Если бы не облачение и не висящий на груди владыческий крест, отец Андрей был бы ни капельки не похож на священника. В нем вовсе не было той округлой одутловатости физиономии и прочих частей, которая почему-то присуща почти всем православным попам. На его удлиненном, с длинной и узкой бородкой лице вполне естественно смотрелись очки и выражение образованного и много думающего человека.
– Что ж, и Христос входил не только в храмы, – усмехнулся священник в ответ на слова Софи. – Стало быть и нам, ничтожным, дозволено…
– Простите, – сказала Софи. – Вы, наверное, привыкли ко всем этим ритуалам, благословение и прочее. Я же не верующая, и потому…
– Поверьте, Софья Павловна, некоторое время я вполне могу обойтись без всяких ритуалов. Господь наш, уверяю вас, тоже легко бы без них обошелся. Ритуалы нужны пастве, чтобы суметь выразить свое душевное движение навстречу к Богу…
– Очень удачно, что мы оба можем сейчас без этого обойтись, – признала Софи. – Тогда могу ли я узнать, что вас ко мне привело? Кстати, Илья ждет за дверью, и велит подать, если вы захотите чего-нибудь отведать… или испить… Тьфу ты! Еще немного и начну от смущения говорить гекзаметром! Короче: отец Андрей, вы есть или пить хотите?
– Отвечаю коротко: спасибо, не хочу! – улыбнулся священник.
Софи поднялась со своего места, приоткрыла дверь и что-то сказала в полутьму коридора. Потом вернулась и села.
Владыка молчал.
– Вы знаете, – от непонимания ситуации Софи попыталась наладить светскую беседу. – Я тут намедни случайно слышала вашу проповедь о любви и браке… И вот, она мне прямо очень понравилась.

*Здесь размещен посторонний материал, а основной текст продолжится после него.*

-- ==== Sys2Proof/Laws/Memory.lean ====
section
/-! SUPPORT. The laws of memory: a read after a write, the canonical form kept by every operation, and what the addresses of a memory can be (spec 20 R62 to R65). -/

namespace Sys2Proof.Machine.Memory

/-- A byte below every listed address reads as unlisted. -/
theorem readByte_of_lt {m : Memory} {a : Nat} (h : ∀ c ∈ m, a < c.1) : m.readByte a = unlisted := by
  induction m with
  | nil => rfl
  | cons c rest ih =>
    have hc := h c (List.mem_cons_self ..)
    simp only [readByte]
    rw [if_neg (by omega)]
    exact ih fun d hd => h d (List.mem_cons_of_mem _ hd)

/-- The addresses a write can list are the old ones and its own. -/
theorem mem_writeByte {m : Memory} {a : Nat} {v : Byte} {c : Host.Cell} (h : c ∈ m.writeByte a v) :
    c ∈ m ∨ (c = (a, v) ∧ v ≠ unlisted) := by
  induction m with
  | nil => by_cases hv : v = unlisted <;> simp_all [writeByte]
  | cons d rest ih =>
    obtain ⟨k, b⟩ := d
    simp only [writeByte] at h
    split at h
    · split at h <;> simp_all
      tauto
    · split at h
      · split at h <;> simp_all
        tauto
      · rcases List.mem_cons.1 h with h | h
        · simp [h]
        · rcases ih h with h | h <;> simp_all

/-- Every write keeps the canonical form. -/
theorem wf_writeByte {m : Memory} (hm : m.wf) {a : Nat} (ha : a < 2 ^ 32) (v : Byte) : (m.writeByte a v).wf := by
  refine ⟨?_, fun c hc => ?_⟩
  · obtain ⟨hs, -⟩ := hm
    induction m with
    | nil => by_cases hv : v = unlisted <;> simp [writeByte, hv]
    | cons d rest ih =>
      obtain ⟨k, b⟩ := d
      obtain ⟨hk, hr⟩ := List.pairwise_cons.1 hs
      simp only [writeByte]
      split
      · split
        · exact hs
        · refine List.pairwise_cons.2 ⟨fun c hc => ?_, hs⟩
          rcases List.mem_cons.1 hc with rfl | hc
          · assumption
          · have := hk c hc; simp only at *; omega
      · split
        · split
          · exact hr
          · subst_vars; exact List.pairwise_cons.2 ⟨hk, hr⟩
        · refine List.pairwise_cons.2 ⟨fun c hc => ?_, ih hr⟩
          rcases mem_writeByte hc with hc | ⟨rfl, -⟩
          · exact hk c hc
          · simp only; omega
  · rcases mem_writeByte hc with hc | ⟨rfl, hv⟩
    · exact hm.2 c hc
    · exact ⟨ha, hv⟩

/-- The one law of a write: its own address reads the byte, every other address as before. -/
theorem readByte_writeByte {m : Memory} (hm : m.wf) (a : Nat) (v : Byte) (k : Nat) :
    (m.writeByte a v).readByte k = if k = a then v else m.readByte k := by
  obtain ⟨hs, -⟩ := hm
  induction m with
  | nil =>
    by_cases hv : v = unlisted <;> by_cases hk : k = a <;> simp [writeByte, readByte, hv, hk]
    exact fun h => absurd h.symm hk
  | cons d rest ih =>
    obtain ⟨j, b⟩ := d
    obtain ⟨hj, hr⟩ := List.pairwise_cons.1 hs
    have low : a ≤ j → readByte rest a = unlisted := fun h =>
      readByte_of_lt fun c hc => by have := hj c hc; simp only at this; omega
    simp only [writeByte]
    split
    · by_cases hk : k = a
      · subst hk; split <;> simp_all [readByte]
        rw [if_neg (by omega)]; exact low (by omega)
      · split <;> simp [readByte]
        intro h; exact absurd h.symm hk
    · split
      · subst_vars
        by_cases hk : k = j
        · subst hk; split <;> simp_all [readByte]
        · have : ¬ j = k := fun h => hk h.symm
          split <;> simp [readByte, this]
      · simp only [readByte, ih hr]
        by_cases hk : k = a
        · subst hk; rw [if_neg (by omega)]; simp
        · simp [hk]

theorem mem_writeBytes {m : Memory} {a : Nat} {bs : List Byte} {c : Host.Cell} (h : c ∈ m.writeBytes a bs) :
    c ∈ m ∨ (a ≤ c.1 ∧ c.1 < a + bs.length) := by
  induction bs generalizing m a with
  | nil => exact .inl h
  | cons b rest ih =>
    rcases ih h with h | h
    · rcases mem_writeByte h with h | ⟨rfl, -⟩
      · exact .inl h
      · right; simp
    · right; simp only [List.length_cons]; omega

theorem wf_writeBytes {m : Memory} (hm : m.wf) {a : Nat} {bs : List Byte} (h : a + bs.length ≤ 2 ^ 32) :
    (m.writeBytes a bs).wf := by
  induction bs generalizing m a with
  | nil => exact hm
  | cons b rest ih =>
    simp only [List.length_cons] at h
    exact ih (wf_writeByte hm (by omega) b) (by omega)

/-- A read after writing consecutive bytes. -/
theorem readByte_writeBytes {m : Memory} (hm : m.wf) {a : Nat} {bs : List Byte} (h : a + bs.length ≤ 2 ^ 32)
    (k : Nat) :
    (m.writeBytes a bs).readByte k =
      if hk : a ≤ k ∧ k - a < bs.length then bs[k - a] else m.readByte k := by
  induction bs generalizing m a with
  | nil => simp [writeBytes]
  | cons b rest ih =>
    simp only [List.length_cons] at h
    simp only [writeBytes]
    rw [ih (wf_writeByte hm (by omega) b) (by omega)]
    by_cases h1 : k < a
    · rw [dif_neg (by omega), dif_neg (by omega), readByte_writeByte hm, if_neg (by omega)]
    · by_cases h2 : k = a
      · subst h2
        rw [dif_neg (by omega), readByte_writeByte hm, if_pos rfl, dif_pos (by simp)]
        simp
      · by_cases h3 : k - a < rest.length + 1
        · rw [dif_pos (by omega), dif_pos (by simp; omega)]
          have : k - a = (k - (a + 1)) + 1 := by omega
          simp [this]
        · rw [dif_neg (by omega), dif_neg (by simp; omega), readByte_writeByte hm, if_neg h2]

@[simp] theorem split_length (w : Width) (v : Word) : (w.split v).length = w.bytes := by cases w <;> rfl

theorem wf_write {m : Memory} (hm : m.wf) {a : Nat} (w : Width) (v : Word) (h : a + w.bytes ≤ 2 ^ 32) :
    (m.write a w v).wf :=
  wf_writeBytes hm (by simpa using h)

/-- A store changes exactly its own bytes (R63). -/
theorem readByte_write {m : Memory} (hm : m.wf) {a : Nat} (w : Width) (v : Word) (h : a + w.bytes ≤ 2 ^ 32)
    (k : Nat) :
    (m.write a w v).readByte k =
      if hk : a ≤ k ∧ k - a < (w.split v).length then (w.split v)[k - a] else m.readByte k :=
  readByte_writeBytes hm (by simpa using h) k

theorem mem_write {m : Memory} {a : Nat} {w : Width} {v : Word} {c : Host.Cell} (h : c ∈ m.write a w v) :
    c ∈ m ∨ (a ≤ c.1 ∧ c.1 < a + w.bytes) := by
  simpa using mem_writeBytes h

theorem aligned_iff {w : Width} {a : Word} : aligned w a = true ↔ a.toNat % w.bytes = 0 := by simp [aligned]

/-- An aligned access of any width ends inside the address space. -/
theorem aligned_in_space {w : Width} {a : Word} (h : aligned w a = true) : a.toNat + w.bytes ≤ 2 ^ 32 := by
  have := a.isLt
  rw [aligned_iff] at h
  cases w <;> simp only [Width.bytes] at h ⊢ <;> omega

/-- The host's writes keep the canonical form (R325). -/
theorem wf_hostWrites (p : Platform) {m : Memory} (hm : m.wf) (ws : List (Word × Byte)) : (hostWrites p m ws).wf := by
  induction ws generalizing m with
  | nil => exact hm
  | cons c rest ih =>
    simp only [hostWrites]
    apply ih
    split
    · exact wf_writeByte hm c.1.isLt _
    · exact hm

/-- The host's writes list only old addresses and RAM addresses (R325). -/
theorem mem_hostWrites {p : Platform} {m : Memory} {ws : List (Word × Byte)} {c : Host.Cell}
    (h : c ∈ hostWrites p m ws) : c ∈ m ∨ p.kindAt c.1 = some .ram := by
  induction ws generalizing m with
  | nil => exact .inl h
  | cons d rest ih =>
    simp only [hostWrites] at h
    rcases ih h with h | h
    · split at h
      · rcases mem_writeByte h with h | ⟨rfl, -⟩
        · exact .inl h
        · right; simp_all
      · exact .inl h
    · exact .inr h

/-- The host's writes leave every byte outside RAM alone (R325). -/
theorem readByte_hostWrites {p : Platform} {m : Memory} (hm : m.wf) {ws : List (Word × Byte)} {k : Nat}
    (hk : p.kindAt k ≠ some .ram) : (hostWrites p m ws).readByte k = m.readByte k := by
  induction ws generalizing m with
  | nil => rfl
  | cons d rest ih =>
    simp only [hostWrites]
    split
    · rw [ih (wf_writeByte hm d.1.isLt _), readByte_writeByte hm, if_neg]
      rintro rfl; simp_all
    · exact ih hm

/-- What every address reads as after the host's writes: the last one to it counts, and only in RAM (R325). -/
theorem readByte_hostWrites_eq {p : Platform} {m : Memory} (hm : m.wf) (ws : List (Word × Byte)) (k : Nat) :
    (hostWrites p m ws).readByte k = if p.kindAt k = some .ram then
      ((ws.reverse.find? (fun c => c.1.toNat == k)).map (·.2)).getD (m.readByte k) else m.readByte k := by
  split
  case isFalse hk => exact readByte_hostWrites hm hk
  case isTrue hk =>
    induction ws generalizing m with
    | nil => rfl
    | cons d rest ih =>
      simp only [hostWrites, List.reverse_cons, List.find?_append]
      rw [ih (by split; exacts [wf_writeByte hm d.1.isLt _, hm])]
      cases rest.reverse.find? (fun c => c.1.toNat == k) with
      | some c => simp
      | none =>
        by_cases hd : d.1.toNat = k
        · subst hd; simp [hk, readByte_writeByte hm]
        · split <;> simp [readByte_writeByte hm, hd, Ne.symm hd]

/-! The image loader's data (R360 (2)). -/

theorem wf_loadData {m : Memory} (hm : m.wf) (a : Word) (bs : List Byte) : (m.loadData a bs).wf := by
  induction bs generalizing m a with
  | nil => exact hm
  | cons b rest ih => exact ih (wf_writeByte hm a.isLt b) _

/-- The data lists only old addresses and those it is stored at. -/
theorem mem_loadData {m : Memory} {a : Word} {bs : List Byte} {c : Host.Cell} (h : c ∈ m.loadData a bs) :
    c ∈ m ∨ ∃ i < bs.length, c.1 = (a + BitVec.ofNat 32 i).toNat := by
  induction bs generalizing m a with
  | nil => exact .inl h
  | cons b rest ih =>
    rcases ih h with h | ⟨i, hi, he⟩
    · rcases mem_writeByte h with h | ⟨he, -⟩
      · exact .inl h
      · exact .inr ⟨0, by simp, by rw [he]; simp⟩
    · refine .inr ⟨i + 1, by simpa using hi, ?_⟩
      rw [he, BitVec.ofNat_add, BitVec.add_comm (BitVec.ofNat 32 i), BitVec.add_assoc]; rfl

/-- What every address reads as after the data: the last byte stored to it counts. -/
theorem readByte_loadData {m : Memory} (hm : m.wf) (a : Word) (n : Nat) (bs : List Byte) (k : Nat) :
    (m.loadData (a + BitVec.ofNat 32 n) bs).readByte k =
      (((bs.zipIdx n).reverse.find? (fun c => (a + BitVec.ofNat 32 c.2).toNat == k)).map (·.1)).getD
        (m.readByte k) := by
  induction bs generalizing m n with
  | nil => rfl
  | cons b rest ih =>
    have e : a + BitVec.ofNat 32 n + 1 = a + BitVec.ofNat 32 (n + 1) := by
      rw [BitVec.ofNat_add, BitVec.add_assoc]; rfl
    simp only [loadData, e]
    rw [ih (wf_writeByte hm (a + BitVec.ofNat 32 n).isLt b), List.zipIdx_cons, List.reverse_cons, List.find?_append]
    cases (rest.zipIdx (n + 1)).reverse.find? (fun c => (a + BitVec.ofNat 32 c.2).toNat == k) with
    | some c => rfl
    | none =>
      rw [readByte_writeByte hm]
      by_cases hk : k = (a + BitVec.ofNat 32 n).toNat
      · subst hk; simp
      · rw [if_neg hk, List.find?_singleton, if_neg (by simpa using Ne.symm hk)]; rfl

/-- Reset memory is canonical. -/
theorem wf_reset : State.reset.mem.wf := by decide

end Sys2Proof.Machine.Memory
end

Хотя вообще-то я совсем не любительница проповедей…
Отец Андрей открыто и хорошо засмеялся. Софи, не удержавшись, вторила ему.
– Я пришел говорить с вами о Карпуше, – отсмеявшись, сказал священник.
Софи выпрямилась струной и насторожилась.
– Откуда вы знаете?
– У священников свои источники информации, – улыбнулся отец Андрей. – Нам многое ведомо… Я знаю и о Фанином побеге, и о том, что мальчик сейчас находится у вас… Он… очень нехорош? Нездоров?
– Сейчас он уже перестал драться и кусаться, когда к нему подходят и приносят еду, – честно сказала Софи. – На той неделе впервые согласился сам вымыться и переодеться. До этого приходилось делать это насильно. Соня, дочка Веры Михайловой, утверждает, что мальчик вполне разумно разговаривает… правда, не с людьми, а с их собакой, с Баньши. С людьми он пока говорить отказывается. Баньши разрешает ему себя трогать, и ложится с ним рядом, а это, по словам Веры, многого стоит. Мне кажется, что ему просто нужно время, чтобы понять, что кругом него – не враги… Но я не понимаю: что вам до него, отец Андрей? Ведь Карпуша – сын Загоруева. Или вы сомневаетесь в этом?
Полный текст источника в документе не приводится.